**WHAT THE TASK ASKS**
Only one stretch of the data below is needed. Output the lines from the one with "(fld p 3 2) s" up to and including the one with "def Obligations.ResetIsCanonical : Prop", exactly as they stand.

.....

-- ==== Sys2Proof/Machine/JobSlot.lean ====
section
/-! DEFINITION. A member's job commands (R122 to R136, R140 to R151, R293 to R298): program entries, the fetcher, waypoints, Marks,
the drain, job images. -/

namespace Sys2Proof.Machine

open Sys2Proof

-- Registers.

/-- The low words of a packed instant's SEC and NS, in three fields. -/
def State.putInstant (s : State) (ns lo hi : Field) (t : Nat) : State :=
  let p := (packInstant (s.wrap .lotik) t).toNat
  ((s.put ns (bits p 16 32)).put lo (bits p 48 32)).put hi (bits p 80 16)

/-- Capture the step registers at one instant (R153): LK_STEP_LO through LK_NEXT_SEC_HI. -/
def State.captureStep (s : State) : State :=
  let st := s.lk.jobs.step.toNat
  let s := (s.put R.LK_STEP_LO_STEP_LO st).put R.LK_STEP_HI_STEP_HI (st / 2 ^ 32)
  let s := s.putInstant R.LK_MARK_NS_NS R.LK_MARK_SEC_LO_SEC_LO R.LK_MARK_SEC_HI_SEC_HI s.lk.jobs.mark
  let next := match s.activeSlot with
    | some i => if s.slotState i = 4 then s.nextMark i else if s.slotState i = 3 then some (s.slot i).t0 else (s.resuming i).map Prod.snd
    | none => none
  (s.putInstant R.LK_NEXT_NS_NS R.LK_NEXT_SEC_LO_SEC_LO R.LK_NEXT_SEC_HI_SEC_HI (next.getD 0)).putB R.LK_NEXT_SEC_HI_KNOWN next.isSome

/-- STEP_LO_READ (R153). -/
def execStepLoRead (s : State) : Res :=
  .next (s.viaRead 0 0x2008 4 (fun s => (s.captureStep, s.captureStep.get R.LK_STEP_LO_STEP_LO)))

/-- STEP_READ (R154): captured for the reply alone (R428). -/
def execStepRead (c : CmdCtx) (s : State) : Res :=
  finish (
    if c.dev = .verard then s.answer c 0x25 0x10
    else
      let t := s.captureStep
      (s.answer c 0x25 0 (t.regBytes 0 ((List.range 13).map (fun k => 0x2004 + 4 * k)))).logCommand c 0x25 0)

/-- A write to word k of a program entry (R124, R153): discarded while a slot uses the entry. -/
def State.progWrite (s : State) (n k v : Nat) : State :=
  let used := (List.range 2).any (fun i => s.slotState i != 0 && (s.slot i).prog == n)
  if used then s.put R.LK_STEP_STAT_PROG_WR_ERR 1
  else match k with
    | 0 => s.put (R.LK_PROGn_BASE_LO_BASE_LO n) (v / 4096)
    | 1 => s.put (R.LK_PROGn_BASE_HI_BASE_HI n) v
    | 2 =>
      let len := bits v 0 22
      (s.put (R.LK_PROGn_LEN_LEN n) len).putB (R.LK_PROGn_LEN_VALID n) (v.testBit 31 && decide (1 ≤ len) && decide (len ≤ 2097152))
    | _ => s

/-- PROG_ENTRY_WRITE (R124). -/
def execProgEntryWrite (n : Fin 8) (k : Fin 4) (v : Word) (s : State) : Res :=
  .next (s.viaBus 0 (0x2100 + 0x10 * n.val + 4 * k.val) (fun s => (s.progWrite n.val k.val v.toNat)))

/-- HOST_ABORT: the active job faults (R146). -/
def State.hostAbort (s : State) : State := s.faultActive 14

/-- A write of LK_STEP_CTRL (R131, R146). -/
def State.stepCtrl (s : State) (v : Nat) : State :=
  let s := if v.testBit 0 then s.stepDone else s
  if v.testBit 1 then s.hostAbort else s
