-- ==== Sys2Proof/Machine/Request.lean ====
section
/-! DEFINITION. The controller acts on whole packets (R373 to R377, R384 to R391). -/

namespace Sys2Proof.Machine

open Sys2Proof

/-- Whether a part answers an opcode (R390): both, Lotik, Verard, a ROOT or COMBINED Verard, or a part that can be a top node. -/
def State.knows (s : State) (d : Dev) (op : Nat) : Bool :=
  let lk := d == .lotik
  [0x00, 0x01, 0x02, 0x10, 0x73, 0x74, 0x90, 0x91, 0x93, 0x94, 0x95, 0x96, 0x97, 0xA0, 0xA1, 0xA2, 0xA3, 0xF0, 0xF1].contains op ||
  (lk && [0x03, 0x1E, 0x25, 0x30, 0x31, 0x32, 0x33, 0x34, 0x35, 0x46, 0x47, 0x48, 0x50, 0x51, 0x52, 0x53, 0x54, 0x55, 0x56, 0x57, 0x58,
    0x60, 0x61, 0x62, 0x63, 0x66, 0x67, 0x70, 0x71, 0x72, 0x75, 0x92].contains op) ||
  (!lk && [0x1D, 0x49, 0x76, 0x77, 0x78, 0x79, 0x80, 0x81, 0x82, 0x83, 0x84, 0x85].contains op) ||
  (!lk && s.vdRole != 1 && [0x18, 0x19, 0x1A, 0x1B, 0x1C].contains op) ||
  ([0x20, 0x21, 0x22, 0x23, 0x24, 0x40, 0x41, 0x42, 0x43, 0x44, 0x45, 0x64, 0x65].contains op)

/-- NOP (R391): the same data. -/
def execNop (c : CmdCtx) (data : List Byte) (s : State) : Res := finish (s.answer c 0x00 0 data)

/-- INFO (R391). -/
def execInfo (c : CmdCtx) (s : State) : Res :=
  finish (
    let d := c.dev
    let id := match d with
      | .lotik => leBytes 2 (s.get R.LK_ID_PART) ++ leBytes 1 (s.get R.LK_ID_STEPPING) ++ leBytes 1 (s.get R.LK_TOPO_ROLE)
      | .verard => leBytes 2 (s.get R.VD_ID_PART) ++ leBytes 1 (s.get R.VD_ID_STEPPING) ++ leBytes 1 (s.get R.VD_TOPO_ROLE)
    let map := (List.range 32).map (fun i => BitVec.ofNat 8 ((List.range 8).map (fun j => b2n (s.knows d (8 * i + j)) * 2 ^ j)).sum)
    s.answer c 0x01 0 (id ++ leBytes 3 (s.ua d) ++ leBytes 1 (s.get (R.CMD_STAT_VER_MIN d)) ++ leBytes 1 (s.get (R.CMD_STAT_VER_MAX d)) ++
      leBytes 4 (s.get (R.FW_RUN_VER_VERSION d)) ++ leBytes 1 (s.sec d).lc ++ leBytes 1 (s.get (R.CMD_STAT_SESSIONS d)) ++
      leBytes 1 (s.get (R.CMD_STAT_GSESSIONS d)) ++ map))

/-- Carry out an opcode of class 0x0_ (R390). -/
def runOp0 (op : Nat) (c : CmdCtx) (p : List Byte) (s : State) : Res :=
  match op with
  | 0x00 => execNop c p s
  | 0x01 => execInfo c s
  | 0x02 => execBootStatus c s
  | 0x03 => execProfileSelect c (fld p 0 1) s
  | _ => .next s

/-- Carry out an opcode of class 0x1_ (R390). -/
def runOp1 (op : Nat) (c : CmdCtx) (p : List Byte) (s : State) : Res :=
  match op with
  | 0x10 => execTimeRead c (fld p 0 1) s
  | 0x18 => execRefStatus c s
  | 0x19 => execRefPriority c (fld p 0 1) (fld p 1 1) s
  | 0x1A => execRefLockout c (fld p 0 1) (fld p 1 1) s
  | 0x1B => execOutRealign c s
  | 0x1C => execPtpTsqLookup c (fld p 0 1) (fld p 1 1) (fld p 2 2) s
  | 0x1D => execMeasRun c (fld p 0 1) (fld p 1 4) (fld p 5 4) (fld p 9 4) (fld p 13 12) s
  | 0x1E => execTrigArm c (fld p 0 1) (fld p 1 1) (fld p 2 12) (fld p 14 2) (fld p 16 2) s
  | _ => .next s

/-- Carry out an opcode of class 0x2_ (R390). -/
def runOp2 (op : Nat) (c : CmdCtx) (p : List Byte) (s : State) : Res :=
  match op with
  | 0x20 => execJobArm c (fld p 0 3) (fld p 3 2) (fld p 5 1) (fld p 6 1) (fld p 7 4) (fld p 11 16) s
  | 0x21 => execJobCommit c (fld p 0 3) (fld p 3 2) (fld p 5 12) s
  | 0x22 => execJobAbort c (fld p 0 3) (fld p 3 2) s
  | 0x23 => execJobTeardown c (fld p 0 3) (fld p 3 2) (fld p 5 12) s
  | 0x24 => execJobStatus c (fld p 0 3) s
  | 0x25 => execStepRead c s
  | _ => .next s

/-- Carry out an opcode of class 0x3_ (R390). -/
def runOp3 (op : Nat) (c : CmdCtx) (p : List Byte) (s : State) : Res :=
  match op with
  | 0x30 => execSyncRead c (fld p 0 2) s
  | 0x31 => execSyncOp c (fld p 0 2) (fld p 2 1) (fld p 3 4) s
  | 0x32 => execSyncDebug c (fld p 0 2) (fld p 2 2) s
  | 0x33 => execSyncSave c (fld p 0 8) (fld p 8 2) (fld p 10 2) (fld p 12 2) (fld p 14 2) s
  | 0x34 => execSyncRestore c (fld p 0 8) s
  | 0x35 => execSyncFlowReset c (fld p 0 2) s
  | _ => .next s
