-- ==== Sys2Proof/Certificates/Slice0/Obligations.lean ====
section
/-! DEFINITION. What is claimed of the block, for the provers: the queue, the invariant every step keeps, what each command does, what it
leaves alone, and the number formats. -/

open Sys2Proof Sys2Proof.Machine

-- The block as a whole.

/-- A step is the command at the front of the queue, with the queue's rest; on an empty queue the block idles (the model's choice,
notes/assumptions/2). -/
def Obligations.StepRunsFrontCommand : Prop :=
  (∀ (c : Instr) (cs : List Instr) (s : State), s.pending = c :: cs → step s = exec c { s with pending := cs }) ∧
  (∀ s : State, s.pending = [] → step s = .next s)

/-- The state after reset is canonical, with nothing waiting, nothing sent and no free value drawn. -/
def Obligations.ResetIsCanonical : Prop :=
  State.reset.Wf ∧ State.reset.pending = [] ∧ State.reset.out = [] ∧ State.reset.free = 0 ∧
  ∀ f : Field, State.reset.get f = f.reset % 2 ^ f.width

/-- Every step keeps the canonical form of the register store and of the table of ports, takes at most the front command off the queue
and puts none on it, takes back no output already made, and never reuses a free value. -/
def Obligations.EveryStepKeepsInvariant : Prop :=
  ∀ s t : State, step s = .next t →
    (s.Wf → t.Wf) ∧ t.pending = s.pending.tail ∧ s.out <:+ t.out ∧ s.free ≤ t.free

/-- The block never stops: from every state, whatever waits, a step answers a next state. -/
def Obligations.EveryStepAnswersNext : Prop := ∀ s : State, ∃ t, step s = .next t

/-- The first command of a queue can never disturb the commands behind it: after k steps, the queue is what it was without its first k. -/
def Obligations.QueueIsServedInOrder : Prop :=
  ∀ (s : State) (k : Nat), ∃ t, steps k s = .next t ∧ t.pending = s.pending.drop k ∧ (s.Wf → t.Wf)

-- Registers.

/-- A field that is written reads as what was written, modulo its width, and no field at another place changes. -/
def Obligations.FieldReadAfterWrite : Prop :=
  (∀ (s : State) (f : Field) (v : Nat), f.reset < 2 ^ f.width → (s.put f v).get f = v % 2 ^ f.width) ∧
  (∀ (s : State) (f g : Field) (v : Nat), g.key ≠ f.key → (s.put f v).get g = s.get g) ∧
  (∀ (s : State) (f : Field) (v : Nat), (s.put f v).sameBeside s ∧ (s.put f v).out = s.out)

/-- Bus accesses. A write goes to its register; a read answers the word and clears what reading clears; an access of a size or at an
offset that is not taken is discarded with one Log entry, and a discarded read returns 0. -/
def Obligations.BusAccessesComplete : Prop :=
  (∀ (bar : Fin 3) (off : BitVec 26) (v : BusData) (s : State), s.busUp (spDev bar) = true →
    exec (.registerWrite bar off v) s = .next ((s.hostReq (spDev bar)).busWrite bar off.toNat v).ended) ∧
  (∀ (bar : Fin 3) (off : BitVec 26) (wide : Bool) (s : State), s.busUp (spDev bar) = true →
    exec (.registerReadClear bar off wide) s =
      .next (((s.hostReq (spDev bar)).regRead bar off.toNat (if wide then 8 else 4)).1.emit
        (.bus (spDev bar) (BitVec.ofNat 64 ((s.hostReq (spDev bar)).regRead bar off.toNat (if wide then 8 else 4)).2))).ended) ∧
  (∀ (bar : Fin 3) (off : BitVec 26) (write : Bool) (size : BitVec 7) (s : State), s.busUp (spDev bar) = true →
    sizeOk bar off.toNat size.toNat = false →
    exec (.badSizeAccess bar off write size) s =
      .next (((s.hostReq (spDev bar)).logAccess (spDev bar) (busOff bar off.toNat) write size.toNat).emitIf (!write) (.bus (spDev bar) 0)).ended) ∧
  (∀ (bar : Fin 3) (off : BitVec 26) (write : Bool) (s : State), s.busUp (spDev bar) = true →
    sizeOk bar off.toNat 4 = true → mapped bar off.toNat = false →
    exec (.unmappedAccess bar off write) s =
      .next (((s.hostReq (spDev bar)).logAccess (spDev bar) (busOff bar off.toNat) write 4).emitIf (!write) (.bus (spDev bar) 0)).ended)

-- Reset and start-up.

/-- Resets, and the start-up of Lotik up to its profile. -/
def Obligations.LotikStartupCompletes : Prop :=
  (∀ (prof : BitVec 2) (profCmd : Bool) (s : State), exec (.lotikReset prof profCmd) s = .next (s.resetLotik prof.toNat profCmd).ended) ∧
  (∀ s : State, s.lk.hostDown = false → exec .hostReset s = .next s.hostFall.ended) ∧
  (∀ s : State, s.lk.hostDown = true → exec .hostResetRelease s = .next s.hostRise.ended) ∧
  (∀ s : State, s.get R.LK_BOOT_STAGE = 0 → exec .springClockArrive s = .next (s.lkStage 1).ended) ∧
  (∀ (tmax : BitVec 8) (s : State), s.get R.LK_BOOT_STAGE = 1 → (s.lk.wasTripped = true → tmax.toInt < s.coolC) →
    exec (.fuseLoadDone true tmax) s = .next s.fuseLoaded.ended) ∧
  (∀ (tmax : BitVec 8) (s : State), s.get R.LK_BOOT_STAGE = 1 → exec (.fuseLoadDone false tmax) s = .next (s.lkFault 2).ended) ∧
  (∀ (tmax : BitVec 8) (s : State), s.get R.LK_BOOT_STAGE = 2 → tmax.toInt < s.coolC →
    exec (.thermalHoldRelease tmax) s =
      .next (({ s with lk := { s.lk with wasTripped := false } }.lkStage 1).emit (.pin "THERM_TRIP" 0)).ended) ∧
  (∀ (err : Bool) (block : List Byte) (s : State), s.get R.LK_BOOT_STAGE = 3 →
    exec (.bootBlockReadDone err block) s =
      .next ((s.setSecRun .lotik { s.secRun .lotik with boot := some (if err then [] else block) }).emit (.pin "BOOT_REQ" 0)).tryProfile.ended) ∧
  (∀ s : State, s.get R.LK_BOOT_STAGE = 3 → (s.secRun .lotik).selected = none → (s.secRun .lotik).stageAt + secSub 1 ≤ s.now .lotik →
    exec .profileSelectTimeout s =
      .next (((s.put R.LK_BOOT_PROF_TIMEOUT 1).setSecRun .lotik
        { s.secRun .lotik with selected := some (s.sec .lotik).prof }).tryProfile).ended)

.....

**TASK RESULT**
  | 0x22 => execJobAbort c (fld p 0 3) (fld p 3 2) s
  | 0x23 => execJobTeardown c (fld p 0 3) (fld p 3 2) (fld p 5 12) s
  | 0x24 => execJobStatus c (fld p 0 3) s
  | 0x25 => execStepRead c s
  | _ => .next s

/-- Carry out an opcode of class 0x3_ (R390). -/
def runOp3 (op : Nat) (c : CmdCtx) (p : List Byte) (s : State) : Res :=
  match op with
  | 0x30 => execSyncRead c (fld p 0 2) s
  | 0x31 => execSyncOp c (fld p 0 2) (fld p 2 1) (fld p 3 4) s
  | 0x32 => execSyncDebug c (fld p 0 2) (fld p 2 2) s
  | 0x33 => execSyncSave c (fld p 0 8) (fld p 8 2) (fld p 10 2) (fld p 12 2) (fld p 14 2) s
  | 0x34 => execSyncRestore c (fld p 0 8) s
  | 0x35 => execSyncFlowReset c (fld p 0 2) s
  | _ => .next s
-- ==== Sys2Proof/Certificates/Slice0/Obligations.lean ====
section
/-! DEFINITION. What is claimed of the block, for the provers: the queue, the invariant every step keeps, what each command does, what it
leaves alone, and the number formats. -/

open Sys2Proof Sys2Proof.Machine

-- The block as a whole.

/-- A step is the command at the front of the queue, with the queue's rest; on an empty queue the block idles (the model's choice,
notes/assumptions/2). -/
def Obligations.StepRunsFrontCommand : Prop :=
  (∀ (c : Instr) (cs : List Instr) (s : State), s.pending = c :: cs → step s = exec c { s with pending := cs }) ∧
  (∀ s : State, s.pending = [] → step s = .next s)

/-- The state after reset is canonical, with nothing waiting, nothing sent and no free value drawn. -/
def Obligations.ResetIsCanonical : Prop :=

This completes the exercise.